One of the rules I used to train to was:  If you find yourself saying a term or acronym that you didn’t know a week before getting into the mortgage business, stop and explain it.    If you catch yourself saying:  We can lend you up to 95% LTV based on your FICO – Immediately catch yourself and follow up with “What that means is that I can give you a loan up to 95% of what your home is worth based on how your credit looks.   All loans are priced based on risk, so the higher your credit score the less risky the lower the rate.  Makes sense right?  Well it’s also the same with how much we lend.  If you put more money down, it’s less risky because you would sell instead of letting it go.”

This has multiple greater effects:

1. You are having more good quality conversation with your client.  You are spending more time delivering information that their brain finds useful.  The unconscious brain says “that’s what a smart expert does, we should listen to them”
2. You establish yourself as a valuable resource of information that they go to for help.   And someone they will trust.
3. The socratic method says that once you tell them 3 useful and truthful things they are more likely to believe your explanation on the next conversation where “The reason your rate is higher than that advertisement is ……
4. They will like you.

The other concept this reminded me of is the “old school” concept of Features > Advantage > Benefits.    Because most people spend too much time selling Features and Advantages.   People want benefits!!   Want an example:

When you are starving, you DON’T want a big ass Porterhouse steak.    You don’t.   A big bloody chunk of fatty meat is a feature.  Kind of gross one, at that.   The advantage of it is that, while cooking, the fat will cook with the rest of the meat and make it more tender and tasty.   The Benefit is that it’s a F-ing tasty piece of steared and seasoned meat that tastes great, fills you up for hours, and gives you muscle building protein.

Which of those things do you actually want.

This was beat into our head when I was selling furniture years ago:
1. Features=  high quality leather, full frame bases, higher quality metal on the recliner arms.
2. Advantage:  Soft leather that lasts longer, won’t fall apart when your kids jump on your, and won’t go haywire in 6 months
3. Benefits:  When you buy a LaZBoy recliner you are going to the most comfortable and durable chair that you and your family can live in for decades and maybe even hand down.

What are you selling?    If I was a realtor, I would sell a house that the family can live in and enjoy with their friends and family for years and years.  One that makes life easier, is closer to work so spend more time together, and maybe even hand down to the kids.    Someone might even pay extra for that.
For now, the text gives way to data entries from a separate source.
/-! State.siphonSend -/
@[simp] theorem State.siphonSend_sys (s : State) (type flags addr window part counter arg : Nat) (bs : List Byte) : (State.siphonSend s type flags addr window part counter arg bs).sys = s.sys := by unfold State.siphonSend; split <;> rfl
@[simp] theorem State.siphonSend_counter (s : State) (type flags addr window part counter arg : Nat) (bs : List Byte) : (State.siphonSend s type flags addr window part counter arg bs).counter = s.counter := by unfold State.siphonSend; split <;> rfl
@[simp] theorem State.siphonSend_trb (s : State) (type flags addr window part counter arg : Nat) (bs : List Byte) : (State.siphonSend s type flags addr window part counter arg bs).trb = s.trb := by unfold State.siphonSend; split <;> rfl
@[simp] theorem State.siphonSend_ports (s : State) (type flags addr window part counter arg : Nat) (bs : List Byte) : (State.siphonSend s type flags addr window part counter arg bs).ports = s.ports := by unfold State.siphonSend; split <;> rfl
@[simp] theorem State.siphonSend_reqs (s : State) (type flags addr window part counter arg : Nat) (bs : List Byte) : (State.siphonSend s type flags addr window part counter arg bs).reqs = s.reqs := by unfold State.siphonSend; split <;> rfl
@[simp] theorem State.siphonSend_sems (s : State) (type flags addr window part counter arg : Nat) (bs : List Byte) : (State.siphonSend s type flags addr window part counter arg bs).sems = s.sems := by unfold State.siphonSend; split <;> rfl
@[simp] theorem State.siphonSend_errs (s : State) (type flags addr window part counter arg : Nat) (bs : List Byte) : (State.siphonSend s type flags addr window part counter arg bs).errs = s.errs := by unfold State.siphonSend; split <;> rfl
@[simp] theorem State.siphonSend_setNow (s : State) (type flags addr window part counter arg : Nat) (bs : List Byte) : (State.siphonSend s type flags addr window part counter arg bs).setNow = s.setNow := by unfold State.siphonSend; split <;> rfl
@[simp] theorem State.siphonSend_v1Raised (s : State) (type flags addr window part counter arg : Nat) (bs : List Byte) : (State.siphonSend s type flags addr window part counter arg bs).v1Raised = s.v1Raised := by unfold State.siphonSend; split <;> rfl
@[simp] theorem State.siphonSend_cnts (s : State) (type flags addr window part counter arg : Nat) (bs : List Byte) : (State.siphonSend s type flags addr window part counter arg bs).cnts = s.cnts := by unfold State.siphonSend; split <;> rfl
@[simp] theorem State.siphonSend_parts (s : State) (type flags addr window part counter arg : Nat) (bs : List Byte) : (State.siphonSend s type flags addr window part counter arg bs).parts = s.parts := by unfold State.siphonSend; split <;> rfl
@[simp] theorem State.siphonSend_cmds (s : State) (type flags addr window part counter arg : Nat) (bs : List Byte) : (State.siphonSend s type flags addr window part counter arg bs).cmds = s.cmds := by unfold State.siphonSend; split <;> rfl
@[simp] theorem State.siphonSend_admitNext (s : State) (type flags addr window part counter arg : Nat) (bs : List Byte) : (State.siphonSend s type flags addr window part counter arg bs).admitNext = s.admitNext := by unfold State.siphonSend; split <;> rfl
@[simp] theorem State.siphonSend_issuedNow (s : State) (type flags addr window part counter arg : Nat) (bs : List Byte) : (State.siphonSend s type flags addr window part counter arg bs).issuedNow = s.issuedNow := by unfold State.siphonSend; split <;> rfl
@[simp] theorem State.siphonSend_issueNext (s : State) (type flags addr window part counter arg : Nat) (bs : List Byte) : (State.siphonSend s type flags addr window part counter arg bs).issueNext = s.issueNext := by unfold State.siphonSend; split <;> rfl
@[simp] theorem State.siphonSend_keys (s : State) (type flags addr window part counter arg : Nat) (bs : List Byte) : (State.siphonSend s type flags addr window part counter arg bs).keys = s.keys := by unfold State.siphonSend; split <;> rfl
@[simp] theorem State.siphonSend_ops (s : State) (type flags addr window part counter arg : Nat) (bs : List Byte) : (State.siphonSend s type flags addr window part counter arg bs).ops = s.ops := by unfold State.siphonSend; split <;> rfl
@[simp] theorem State.siphonSend_opNext (s : State) (type flags addr window part counter arg : Nat) (bs : List Byte) : (State.siphonSend s type flags addr window part counter arg bs).opNext = s.opNext := by unfold State.siphonSend; split <;> rfl
@[simp] theorem State.siphonSend_scHalt (s : State) (type flags addr window part counter arg : Nat) (bs : List Byte) : (State.siphonSend s type flags addr window part counter arg bs).scHalt = s.scHalt := by unfold State.siphonSend; split <;> rfl
@[simp] theorem State.siphonSend_halted (s : State) (type flags addr window part counter arg : Nat) (bs : List Byte) : (State.siphonSend s type flags addr window part counter arg bs).halted = s.halted := by unfold State.siphonSend; split <;> rfl
@[simp] theorem State.siphonSend_mem (s : State) (type flags addr window part counter arg : Nat) (bs : List Byte) : (State.siphonSend s type flags addr window part counter arg bs).mem = s.mem := by unfold State.siphonSend; split <;> rfl
@[simp] theorem State.siphonSend_undef (s : State) (type flags addr window part counter arg : Nat) (bs : List Byte) : (State.siphonSend s type flags addr window part counter arg bs).undef = s.undef := by unfold State.siphonSend; split <;> rfl
@[simp] theorem State.siphonSend_poison (s : State) (type flags addr window part counter arg : Nat) (bs : List Byte) : (State.siphonSend s type flags addr window part counter arg bs).poison = s.poison := by unfold State.siphonSend; split <;> rfl
@[simp] theorem State.siphonSend_ecc (s : State) (type flags addr window part counter arg : Nat) (bs : List Byte) : (State.siphonSend s type flags addr window part counter arg bs).ecc = s.ecc := by unfold State.siphonSend; split <;> rfl
@[simp] theorem State.siphonSend_hw (s : State) (type flags addr window part counter arg : Nat) (bs : List Byte) : (State.siphonSend s type flags addr window part counter arg bs).hw = s.hw := by unfold State.siphonSend; split <;> rfl
@[simp] theorem State.siphonSend_pools (s : State) (type flags addr window part counter arg : Nat) (bs : List Byte) : (State.siphonSend s type flags addr window part counter arg bs).pools = s.pools := by unfold State.siphonSend; split <;> rfl
@[simp] theorem State.siphonSend_hostMem (s : State) (type flags addr window part counter arg : Nat) (bs : List Byte) : (State.siphonSend s type flags addr window part counter arg bs).hostMem = s.hostMem := by unfold State.siphonSend; split <;> rfl
@[simp] theorem State.siphonSend_hostErr (s : State) (type flags addr window part counter arg : Nat) (bs : List Byte) : (State.siphonSend s type flags addr window part counter arg bs).hostErr = s.hostErr := by unfold State.siphonSend; split <;> rfl
@[simp] theorem State.siphonSend_cisPoison (s : State) (type flags addr window part counter arg : Nat) (bs : List Byte) : (State.siphonSend s type flags addr window part counter arg bs).cisPoison = s.cisPoison := by unfold State.siphonSend; split <;> rfl
@[simp] theorem State.siphonSend_bar2Reads (s : State) (type flags addr window part counter arg : Nat) (bs : List Byte) : (State.siphonSend s type flags addr window part counter arg bs).bar2Reads = s.bar2Reads := by unfold State.siphonSend; split <;> rfl
@[simp] theorem State.siphonSend_ecs (s : State) (type flags addr window part counter arg : Nat) (bs : List Byte) : (State.siphonSend s type flags addr window part counter arg bs).ecs = s.ecs := by unfold State.siphonSend; split <;> rfl
@[simp] theorem State.siphonSend_fence (s : State) (type flags addr window part counter arg : Nat) (bs : List Byte) : (State.siphonSend s type flags addr window part counter arg bs).fence = s.fence := by unfold State.siphonSend; split <;> rfl
@[simp] theorem State.siphonSend_regions (s : State) (type flags addr window part counter arg : Nat) (bs : List Byte) : (State.siphonSend s type flags addr window part counter arg bs).regions = s.regions := by unfold State.siphonSend; split <;> rfl
@[simp] theorem State.siphonSend_windows (s : State) (type flags addr window part counter arg : Nat) (bs : List Byte) : (State.siphonSend s type flags addr window part counter arg bs).windows = s.windows := by unfold State.siphonSend; split <;> rfl
@[simp] theorem State.siphonSend_streams (s : State) (type flags addr window part counter arg : Nat) (bs : List Byte) : (State.siphonSend s type flags addr window part counter arg bs).streams = s.streams := by unfold State.siphonSend; split <;> rfl
@[simp] theorem State.siphonSend_groups (s : State) (type flags addr window part counter arg : Nat) (bs : List Byte) : (State.siphonSend s type flags addr window part counter arg bs).groups = s.groups := by unfold State.siphonSend; split <;> rfl
@[simp] theorem State.siphonSend_strPeek (s : State) (type flags addr window part counter arg : Nat) (bs : List Byte) : (State.siphonSend s type flags addr window part counter arg bs).strPeek = s.strPeek := by unfold State.siphonSend; split <;> rfl
@[simp] theorem State.siphonSend_heaps (s : State) (type flags addr window part counter arg : Nat) (bs : List Byte) : (State.siphonSend s type flags addr window part counter arg bs).heaps = s.heaps := by unfold State.siphonSend; split <;> rfl
@[simp] theorem State.siphonSend_seqs (s : State) (type flags addr window part counter arg : Nat) (bs : List Byte) : (State.siphonSend s type flags addr window part counter arg bs).seqs = s.seqs := by unfold State.siphonSend; split <;> rfl
@[simp] theorem State.siphonSend_spills (s : State) (type flags addr window part counter arg : Nat) (bs : List Byte) : (State.siphonSend s type flags addr window part counter arg bs).spills = s.spills := by unfold State.siphonSend; split <;> rfl
@[simp] theorem State.siphonSend_returns (s : State) (type flags addr window part counter arg : Nat) (bs : List Byte) : (State.siphonSend s type flags addr window part counter arg bs).returns = s.returns := by unfold State.siphonSend; split <;> rfl
@[simp] theorem State.siphonSend_det (s : State) (type flags addr window part counter arg : Nat) (bs : List Byte) : (State.siphonSend s type flags addr window part counter arg bs).det = s.det := by unfold State.siphonSend; split <;> rfl
@[simp] theorem State.siphonSend_cams (s : State) (type flags addr window part counter arg : Nat) (bs : List Byte) : (State.siphonSend s type flags addr window part counter arg bs).cams = s.cams := by unfold State.siphonSend; split <;> rfl
@[simp] theorem State.siphonSend_audTable (s : State) (type flags addr window part counter arg : Nat) (bs : List Byte) : (State.siphonSend s type flags addr window part counter arg bs).audTable = s.audTable := by unfold State.siphonSend; split <;> rfl
@[simp] theorem State.siphonSend_audFir (s : State) (type flags addr window part counter arg : Nat) (bs : List Byte) : (State.siphonSend s type flags addr window part counter arg bs).audFir = s.audFir := by unfold State.siphonSend; split <;> rfl
@[simp] theorem State.siphonSend_fir (s : State) (type flags addr window part counter arg : Nat) (bs : List Byte) : (State.siphonSend s type flags addr window part counter arg bs).fir = s.fir := by unfold State.siphonSend; split <;> rfl
@[simp] theorem State.siphonSend_bindings (s : State) (type flags addr window part counter arg : Nat) (bs : List Byte) : (State.siphonSend s type flags addr window part counter arg bs).bindings = s.bindings := by unfold State.siphonSend; split <;> rfl
@[simp] theorem State.siphonSend_audio (s : State) (type flags addr window part counter arg : Nat) (bs : List Byte) : (State.siphonSend s type flags addr window part counter arg bs).audio = s.audio := by unfold State.siphonSend; split <;> rfl
@[simp] theorem State.siphonSend_tdm (s : State) (type flags addr window part counter arg : Nat) (bs : List Byte) : (State.siphonSend s type flags addr window part counter arg bs).tdm = s.tdm := by unfold State.siphonSend; split <;> rfl
@[simp] theorem State.siphonSend_pipes (s : State) (type flags addr window part counter arg : Nat) (bs : List Byte) : (State.siphonSend s type flags addr window part counter arg bs).pipes = s.pipes := by unfold State.siphonSend; split <;> rfl
@[simp] theorem State.siphonSend_recTurn (s : State) (type flags addr window part counter arg : Nat) (bs : List Byte) : (State.siphonSend s type flags addr window part counter arg bs).recTurn = s.recTurn := by unfold State.siphonSend; split <;> rfl
@[simp] theorem State.siphonSend_axes (s : State) (type flags addr window part counter arg : Nat) (bs : List Byte) : (State.siphonSend s type flags addr window part counter arg bs).axes = s.axes := by unfold State.siphonSend; split <;> rfl
@[simp] theorem State.siphonSend_stations (s : State) (type flags addr window part counter arg : Nat) (bs : List Byte) : (State.siphonSend s type flags addr window part counter arg bs).stations = s.stations := by unfold State.siphonSend; split <;> rfl
@[simp] theorem State.siphonSend_lpeLatched (s : State) (type flags addr window part counter arg : Nat) (bs : List Byte) : (State.siphonSend s type flags addr window part counter arg bs).lpeLatched = s.lpeLatched := by unfold State.siphonSend; split <;> rfl
@[simp] theorem State.siphonSend_lpeBusy (s : State) (type flags addr window part counter arg : Nat) (bs : List Byte) : (State.siphonSend s type flags addr window part counter arg bs).lpeBusy = s.lpeBusy := by unfold State.siphonSend; split <;> rfl
@[simp] theorem State.siphonSend_tb (s : State) (type flags addr window part counter arg : Nat) (bs : List Byte) : (State.siphonSend s type flags addr window part counter arg bs).tb = s.tb := by unfold State.siphonSend; split <;> rfl
@[simp] theorem State.siphonSend_eth (s : State) (type flags addr window part counter arg : Nat) (bs : List Byte) : (State.siphonSend s type flags addr window part counter arg bs).eth = s.eth := by unfold State.siphonSend; split <;> rfl
@[simp] theorem State.siphonSend_pm (s : State) (type flags addr window part counter arg : Nat) (bs : List Byte) : (State.siphonSend s type flags addr window part counter arg bs).pm = s.pm := by unfold State.siphonSend; split <;> rfl
@[simp] theorem State.siphonSend_pdOn (s : State) (type flags addr window part counter arg : Nat) (bs : List Byte) : (State.siphonSend s type flags addr window part counter arg bs).pdOn = s.pdOn := by unfold State.siphonSend; split <;> rfl
@[simp] theorem State.siphonSend_pdMoves (s : State) (type flags addr window part counter arg : Nat) (bs : List Byte) : (State.siphonSend s type flags addr window part counter arg bs).pdMoves = s.pdMoves := by unfold State.siphonSend; split <;> rfl
@[simp] theorem State.siphonSend_pairs (s : State) (type flags addr window part counter arg : Nat) (bs : List Byte) : (State.siphonSend s type flags addr window part counter arg bs).pairs = s.pairs := by unfold State.siphonSend; split <;> rfl
@[simp] theorem State.siphonSend_mirrors (s : State) (type flags addr window part counter arg : Nat) (bs : List Byte) : (State.siphonSend s type flags addr window part counter arg bs).mirrors = s.mirrors := by unfold State.siphonSend; split <;> rfl
@[simp] theorem State.siphonSend_pending (s : State) (type flags addr window part counter arg : Nat) (bs : List Byte) : (State.siphonSend s type flags addr window part counter arg bs).pending = s.pending := by unfold State.siphonSend; split <;> rfl
@[simp] theorem State.siphonSend_fresh (s : State) (type flags addr window part counter arg : Nat) (bs : List Byte) : (State.siphonSend s type flags addr window part counter arg bs).fresh = s.fresh := by unfold State.siphonSend; split <;> rfl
If I’m a loan officer, I might try to sell the idea of paying an extra point to buy down a rate that is so low that they won’t reasonably have the opportunity to refinance.  At this rate, you are going to be set for a long time.  The rate is so low that it’s only been available like 5 of the last 30 years.   So you don’t have to worry about refinancing anytime soon.

The nice part is, if they say NO, they are still selecting your 0 point option.    I’m OK with someone selective one of the multiple offers I present.  If I only EXPLAIN 1 then it’s just yes or no.   I prefer yes, yes, or yes.

Or maybe you are telling them that the 3% down FHA loan lets them buy NOW with less money out of their pocket instead of waiting for prices to go up more and they have more money to go to IKEA.

If I was selling credit repair [hint: I am] I would sell someone on the opportunity to put the bad times of the past behind them.   To not have the bankruptcy/foreclosure/sick time/divorce keep haunting them.  This is the last reminder that will follow you for a decade or more.  Unless we fix it.”

Hopefully the features of this post give you some benefit.   Now get after it.